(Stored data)
-------------------------

/-- The register that a bank, a field selector and an index name (R85 to R87). -/
def Reg.ofSel (b : Bank) (field idx : Nat) : Option Reg :=
  match b with
  | .mht => (MhtField.ofSel field idx).map .mht
  | .bh => (BhField.ofSel field idx).map .bh
  | .uh => (UhField.ofSel field idx).map .uh
  | .mux => (MuxField.ofSel field idx).map .mux
  | .nb => (NbField.ofSel field idx).map .nb
  | .cb => (CbField.ofSel field idx).map .cb
  | .areq => (AreqField.ofSel field idx).map .areq
  | .arsp => (ArspField.ofSel field idx).map .arsp
  | .rar => (RarField.ofSel field idx).map .rar
  | .rdc => (RdcField.ofSel field idx).map .rdc
  | .aci => (AciField.ofSel field idx).map .aci

/-- The codes of `MHT.headerType` that have a variant: DATA, BEACON, UNICAST, RD_BROADCAST, ESCAPE (R34). -/
def headerTypeHasVariant (v : Nat) : Bool := v == 0 || v == 1 || v == 2 || v == 3 || v == 15

/-- The range rule of `SET` (R113): at most `2^w - 1`, and for `MHT.headerType` one of the five codes with a variant. -/
def Reg.legal (r : Reg) (v : Word) : Bool :=
  match r with
  | .mht .headerType => headerTypeHasVariant v.toNat
  | _ => decide (v.toNat < 2 ^ r.width)

/-- Read one field register (R32, R114). -/
def Banks.read (B : Banks) : Reg → Word
  | .mht f => B.mht.read f
  | .bh f => B.bh.read f
  | .uh f => B.uh.read f
  | .mux f => B.mux.read f
  | .nb f => B.nb.read f
  | .cb f => B.cb.read f
  | .areq f => B.areq.read f
  | .arsp f => B.arsp.read f
  | .rar f => B.rar.read f
  | .rdc f => B.rdc.read f
  | .aci f => B.aci.read f

/-- Write one field register (R32, R112). -/
def Banks.write (B : Banks) (v : Word) : Reg → Banks
  | .mht f => { B with mht := B.mht.write v f }
  | .bh f => { B with bh := B.bh.write v f }
  | .uh f => { B with uh := B.uh.write v f }
  | .mux f => { B with mux := B.mux.write v f }
  | .nb f => { B with nb := B.nb.write v f }
  | .cb f => { B with cb := B.cb.write v f }
  | .areq f => { B with areq := B.areq.write v f }
  | .arsp f => { B with arsp := B.arsp.write v f }
  | .rar f => { B with rar := B.rar.write v f }
  | .rdc f => { B with rdc := B.rdc.write v f }
  | .aci f => { B with aci := B.aci.write v f }

/-- Every register of one bank to 0 (R40, R111). -/
def Banks.clear (B : Banks) : Bank → Banks
  | .mht => { B with mht := {} }
  | .bh => { B with bh := {} }
  | .uh => { B with uh := {} }
  | .mux => { B with mux := {} }
  | .nb => { B with nb := {} }
  | .cb => { B with cb := {} }
  | .areq => { B with areq := {} }
  | .arsp => { B with arsp := {} }
  | .rar => { B with rar := {} }
  | .rdc => { B with rdc := {} }
  | .aci => { B with aci := {} }

end Sys2Proof
end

-------------------------

Every line from the first entry to the line containing "field idx).map .arsp" should be transcribed exactly, and nothing beyond it.

Output for this task >>
/-- The register that a bank, a field selector and an index name (R85 to R87). -/
def Reg.ofSel (b : Bank) (field idx : Nat) : Option Reg :=
  match b with
  | .mht => (MhtField.ofSel field idx).map .mht
  | .bh => (BhField.ofSel field idx).map .bh
  | .uh => (UhField.ofSel field idx).map .uh
  | .mux => (MuxField.ofSel field idx).map .mux
  | .nb => (NbField.ofSel field idx).map .nb
  | .cb => (CbField.ofSel field idx).map .cb
  | .areq => (AreqField.ofSel field idx).map .areq
  | .arsp => (ArspField.ofSel field idx).map .arsp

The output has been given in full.